That's according to a recent study by ID Comms, a U.K.-based media consulting company that runs agency pitches, media audits and offers cost tracking, digital media consulting and other services.

The survey found that three quarters of respondents — which included nearly 230 marketing, media and procurement professionals representing companies spending over $40 billion in advertising each year — believe the most successful advertisers understand the impact of marketing technology on their business and have a strategy for making sure it adds value instead of complexity.

But only 15 percent of respondents said they believe they are using media technology effectively at their own companies. No marketers claimed to be using it "very effectively." Some 41 percent of advertiser respondents, in fact, say they're using media technology "ineffectively" or "completely ineffectively." (The remainder opted for the neutral neither effectively nor ineffectively category.)

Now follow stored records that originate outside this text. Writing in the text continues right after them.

/-- One word of a read burst (R147, R149): the check says clean, corrected or damaged; the word it gives goes into the
buffer; a correction and a damage are counted and raise the entry's status and its flagged words, and a damage leaves its
record. Words that have not flipped leave the memory as it is. The bits that have flipped in a word since the last read are an
operand of the command (log entry 4); they turn the stored word and its code, no other byte or code, and stay so until the word is written
again (R150). -/
def Obligations.ReadWordIsCheckedAndCounted : Prop :=
  (∀ (r : ReadProgress) (a : Nat) (flips : BitVec 72),
    (let d := r.dram.flip a flips
     let w := CheckCode.check (d.wordAt a) (d.codeAt a)
     let t := r.word a flips
     t.dram = d ∧ (flips = 0 → d = r.dram) ∧ t.entry.buffer = r.entry.buffer ++ [w.2] ∧
       (w.1 = .clean → t.check = r.check ∧ t.entry.status = r.entry.status ∧ t.entry.flagged = r.entry.flagged) ∧
       (w.1 = .corrected → t.check = { r.check with corrected := rise32 r.check.corrected } ∧
         t.entry.status = (if r.entry.status = .damaged then .damaged else .corrected) ∧
         t.entry.flagged = r.entry.flagged + 1) ∧
       (w.1 = .damaged →
         t.check = { r.check with damaged := rise32 r.check.damaged, damage := some ⟨a, r.entry.port⟩ } ∧
           t.entry.status = .damaged ∧ t.entry.flagged = r.entry.flagged + 1))) ∧
  ∀ (d : Dram) (a : Nat) (flips : BitVec 72), a % 8 = 0 →
    (let t := d.flip a flips
     t.wordAt a = d.wordAt a ^^^ flips.setWidth 64 ∧ t.codeAt a = d.codeAt a ^^^ flips.extractLsb' 64 8 ∧
       (∀ b, b < a ∨ a + 8 ≤ b → t.byteAt b = d.byteAt b ∧ t.codeAt b = d.codeAt b) ∧
       t.epoch = d.epoch ∧ t.retention = d.retention ∧ t.readLatency = d.readLatency ∧ t.issued = d.issued)

/-- COL_WRITE_COMPLETE (R33, R34, R146): the words and their check codes are in memory, the bank's write-recovery mark is
set, and the entry goes on as at a read burst's completion. -/
def Obligations.WriteBurstCompletes : Prop :=
  ∀ (s : State) (x : Burst) (e : Entry) (k : Bank), Running s →
    s.hub.scheduler.burst = some x → x.kind = .write → s.hub.entry x.entry = some e →
    s.hub.scheduler.banks[x.bank]? = some k →
    (let now := max s.hub.now x.doneAt
     let f := { e with wordsDone := e.wordsDone + x.words }
     let put (y : Entry) : Hub :=
       { s.hub with
         now := now
         dram := s.hub.dram.storeWords x.addr x.data
         table := s.hub.table.map (fun z => if z.index = e.index then y else z)
         scheduler := { s.hub.scheduler with
           burst := none
           banks := s.hub.scheduler.banks.set x.bank
             { k with writeMark := some (now + s.hub.config.committed.tWriteRecover) } } }
     exec .colWriteComplete s = after s
       (match e.aborting with
        | some .answered => ((put f).onMessages e.port (fun m =>
            { m with replies := if m.replies.any (fun (y : PendingReply) => y.tag == e.tag) then
                m.replies.map (fun (y : PendingReply) => if y.tag = e.tag then .aborted e.tag f.wordsDone else y)
              else m.replies ++ [.aborted e.tag f.wordsDone] })).freeEntries [e.index]
        | some .silent => ((put f).onMessages e.port (fun m =>
            { m with tags := m.tags.filter (fun t => t != e.tag) })).freeEntries [e.index]
        | some .torn => (put f).freeEntries [e.index]
        | none =>
          if f.words ≤ f.wordsDone then
            ((put { f with phase := .done }).defer e.port (.entry e.tag e.index)).release [e.index]
          else if s.hub.upkeep.items.stop = true then put { f with phase := .queued }
          else put f))

/-- Words stored at an aligned address read back with their check codes, and every other byte and code of the memory is as
it was (R34, R146, R153). The bytes of a word stand in order of address, the least significant first. -/
def Obligations.StoredWordsReadBackAlone : Prop :=
  (∀ (d : Dram) (a : Nat) (ws : List Word), a % 8 = 0 →
    (let t := d.storeWords a ws
     (∀ n w, ws[n]? = some w → t.wordAt (a + 8 * n) = w ∧ t.codeAt (a + 8 * n) = CheckCode.code w) ∧
       (∀ b, b < a ∨ a + 8 * ws.length ≤ b → t.byteAt b = d.byteAt b ∧ t.codeAt b = d.codeAt b) ∧
       (d.wf = true → t.wf = true) ∧
       t.retention = d.retention ∧ t.readLatency = d.readLatency ∧ t.issued = d.issued)) ∧
  (∀ (d : Dram) (a n : Nat), n < 8 → d.byteAt (a + n) = (d.wordAt a).extractLsb' (8 * n) 8) ∧
  ∀ (w : Word) (n : Nat), n < 8 → (wordBytes w)[n]? = some (w.extractLsb' (8 * n) 8)

/-- The check of a word read (R147): as stored it is clean; with one bit wrong among the 72 it is corrected to the word
stored; with two bits wrong it is damaged, and the data bits are as read. -/
def Obligations.CheckCorrectsOneBitAndFindsTwo : Prop :=
  ∀ (w : Word) (i j : Fin 72),
    (let flip (n : Fin 72) : Word := if n.val < 64 then BitVec.twoPow 64 n.val else 0
     let flipCode (n : Fin 72) : Byte := if n.val < 64 then 0 else BitVec.twoPow 8 (n.val - 64)
     let c := CheckCode.code w
     CheckCode.check w c = (.clean, w) ∧
       CheckCode.check (w ^^^ flip i) (c ^^^ flipCode i) = (.corrected, w) ∧
       (i ≠ j → CheckCode.check (w ^^^ flip i ^^^ flip j) (c ^^^ flipCode i ^^^ flipCode j) =
         (.damaged, w ^^^ flip i ^^^ flip j)))

/-! ### Channel-wide commands and upkeep -/

/-- The channel-wide commands (R35, R36, R107, R109, R125, R127, R128): each is issued on the row command lane when it is
demanded and its conditions hold, and takes its time; RETAIN_ENTER takes none, puts the memory in retention and stops the
interval timer, and every UP port is told that the channel is RESTING. The completions of ALL_CLOSE, MODE_LOAD and RETAIN_EXIT
(R35, R110, R128): the bank table takes BANKS CLOSED records and phase MODE begins; the devices hold READ_LATENCY and phase
BURST begins; the memory is usable and the leaving step is exit UPKEEP. -/
def Obligations.ChannelWideCommandsAreIssuedAndComplete : Prop :=
  (∀ s : State, Running s →
     (let u := s.hub.scheduler
      let now := max s.hub.now u.laneFreeAt
      let c := s.hub.config.committed
      let closed := ∀ k ∈ u.banks, k.state = .closed
      let issue (d : DramCommand) (flight : Option Flight) : Hub :=
        { s.hub with
          now := now
          scheduler := { u with laneFreeAt := now + 1, flight := flight }
          dram := { s.hub.dram with issued := s.hub.dram.issued ++ [d] } }
      u.flight = none →
        (s.hub.config.bringupItems.allClose = true → u.burst = none → exec .allClose s = after s
          (issue .allClose (some ⟨.allClose, now + c.tClose⟩))) ∧
          (s.hub.config.bringupItems.modeLoad = true → closed → exec .modeLoad s = after s
            (issue (.modeLoad c.readLatency) (some ⟨.modeLoad, now + 16⟩))) ∧
          (s.hub.rest.items.upkeep = true ∨ s.hub.config.bringupItems.upkeep = true ∨
              (s.hub.upkeep.items.upkeep = true ∧ s.hub.config.change = none) →
            closed → u.burst = none → exec .upkeep s = after s
              (issue .upkeep (some ⟨.upkeep, now + c.tUpkeep⟩))) ∧
          (s.hub.rest.items.retainEnter = true → closed → u.burst = none → exec .retainEnter s = after s
            (let h := issue .retainEnter none
             { h with
               channel := .resting
               dram := { h.dram with retention := true }
               upkeep := { h.upkeep with timer := none, debt := 0, level := .clear } }.notifyUp .channelState 4)) ∧
          (s.hub.rest.items.retainExit = true ∨ s.hub.config.items.retainExit = true → s.hub.dram.retention = true →
            exec .retainExit s = after s
              (issue .retainExit (some ⟨.retainExit, now + c.retainExit⟩))))) ∧
  (∀ (s : State) (t : Nat), Running s →
     (let c := s.hub.config.committed
      let h : Hub :=
        { s.hub with now := max s.hub.now t, scheduler := { s.hub.scheduler with flight := none } }
      (s.hub.scheduler.flight = some ⟨.allClose, t⟩ → exec .allCloseComplete s = after s
        { h with
          scheduler := { h.scheduler with
            banks := List.replicate c.banks ⟨.closed, none, none, none, none, false, none⟩ }
          config := { h.config with bringup := h.config.bringup.map (fun r => { r with phase := .mode }) } }) ∧
        (s.hub.scheduler.flight = some ⟨.modeLoad, t⟩ → exec .modeLoadComplete s = after s
          { h with
            dram := { h.dram with readLatency := c.readLatency }
            config := { h.config with
              bringup := h.config.bringup.map (fun r =>
                { r with phase := .burst, upkeepsLeft := c.bringupUpkeeps }) } }) ∧
        (s.hub.scheduler.flight = some ⟨.retainExit, t⟩ → exec .retainExitComplete s = after s
          { h with
            dram := { h.dram with retention := false }
            rest := { h.rest with leaving := h.rest.leaving.map (fun _ => .exitUpkeep) } })))

/-- UPKEEP_COMPLETE (R60, R61, R110, R112, R129): the debt falls by one, the count rises and the level is worked out again.
The last UPKEEP of BURST ends bring-up: the channel is SERVING, the interval timer is loaded, UP ports are told and the
commit is answered unless its port has been torn down. The exit UPKEEP ends LEAVING unless a pending change stands. -/
def Obligations.UpkeepCompletionPaysTheDebt : Prop :=
  ∀ (s : State) (t : Nat), Running s → s.hub.scheduler.flight = some ⟨.upkeep, t⟩ →
    (let u := s.hub.upkeep
     let now := max s.hub.now t
     let h : Hub :=
       { s.hub with
         now := now
         scheduler := { s.hub.scheduler with flight := none }
         upkeep := { u with
           debt := u.debt - 1
           completed := rise32 u.completed
           level := if u.level = .critical ∧ 8 ≤ u.debt - 1 then .critical else urgencyOf (u.debt - 1) } }
     (s.hub.config.bringup = none →
       ¬ (s.hub.channel = .leaving ∧ s.hub.rest.leaving = some .exitUpkeep ∧ s.hub.config.change = none) →
       exec .upkeepComplete s = after s h) ∧
       (s.hub.config.bringup = none → s.hub.channel = .leaving → s.hub.rest.leaving = some .exitUpkeep →
         s.hub.config.change = none →
         exec .upkeepComplete s = after s (h.becomeServing.notifyUp .channelState 2)) ∧
       ∀ r, s.hub.config.bringup = some r →
         (1 < r.upkeepsLeft → exec .upkeepComplete s = after s
           { h with config := { h.config with bringup := some { r with upkeepsLeft := r.upkeepsLeft - 1 } } }) ∧
           (r.upkeepsLeft ≤ 1 → exec .upkeepComplete s = after s
             (let g := { h with
                upkeep := { h.upkeep with
                  debt := 0
                  level := .clear
                  timer := some (now + s.hub.config.committed.upkeepInterval) }
                config := { h.config with bringup := none } }.becomeServing.notifyUp .channelState 2
              if r.torn = true then g else g.defer r.port (.commit r.tag (if r.geometry = true then 1 else 0)))))

/-- R59 and R61: at each expiry of the interval timer, which is loaded again (R58), the debt rises by one if it is 11 or
less, and the level is worked out again; at 12 it stays, the overrun count rises, and the holder of the control role is given
an UPKEEP_OVERRUN record with the count (R70). The debt always lies between 0 and 12, with the level of R61: CLEAR at 0, LAX to
3, DUE to 7, URGENT to 10 and CRITICAL above. -/
def Obligations.IntervalExpiryRaisesTheDebtOrCountsAnOverrun : Prop :=
  (∀ (s : State) (t : Nat), Running s → s.hub.upkeep.timer = some t →
     (let u := s.hub.upkeep
      let h (v : UpkeepUnit) : Hub :=
        { s.hub with
          now := max s.hub.now t
          upkeep := { v with timer := some (t + s.hub.config.committed.upkeepInterval) } }
      (u.debt ≤ 11 → exec .intervalTimerExpiry s = after s
        (h { u with
          debt := u.debt + 1
          level := if u.level = .critical ∧ 8 ≤ u.debt + 1 then .critical else urgencyOf (u.debt + 1) })) ∧
        (12 ≤ u.debt →
          (let g := h { u with overruns := min (u.overruns + 1) 0xFFFFFFFF }
           exec .intervalTimerExpiry s = after s (match s.hub.config.holder with
             | some p => g.notify p .upkeepOverrun (min (u.overruns + 1) 0xFFFFFFFF) none
             | none => g))))) ∧
  KeptByEveryStep DebtLaw ∧
  ∀ debt : Nat, urgencyOf debt = if debt < 1 then .clear else if debt < 4 then .lax else if debt < 8 then .due
    else if debt < 11 then .urgent else .critical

Susy Pyzer-Knapp, ID Comms consultant, says it boils down to many big advertisers not having a concrete strategy for their data and technology, and being very reliant on their agencies to make decisions. She says that could lead to an advertiser opting for new technology instead of what might work the best for a company's specific objectives.

Most advertisers (83 percent total) said they either "agreed" or "strongly agreed" that advertisers' inability to keep up with the rapid evolution of the tech landscape makes them over-dependent on solutions provided by their agency. Thirty-seven percent of agency respondents agreed with the sentiment.

Advertisers also said they had a lack of understanding about how each technology piece within a stack contributes to value or serves specific goals for business or media. No respondents said they had a "full understanding" of the role of their tech stack, while 8 percent said they had a good understanding, 67 percent said they had some understanding and 22 said they had little understanding. Three percent said they had no understanding.

Pyzer-Knapp says advertisers should prioritize getting a data and technology strategy in place, so a marketer can have a better idea of the precise impact the technology has on its business.

"Once you have that, you can buy things and invest time and money into the right things that solve the problem," Pyzer-Knapp says.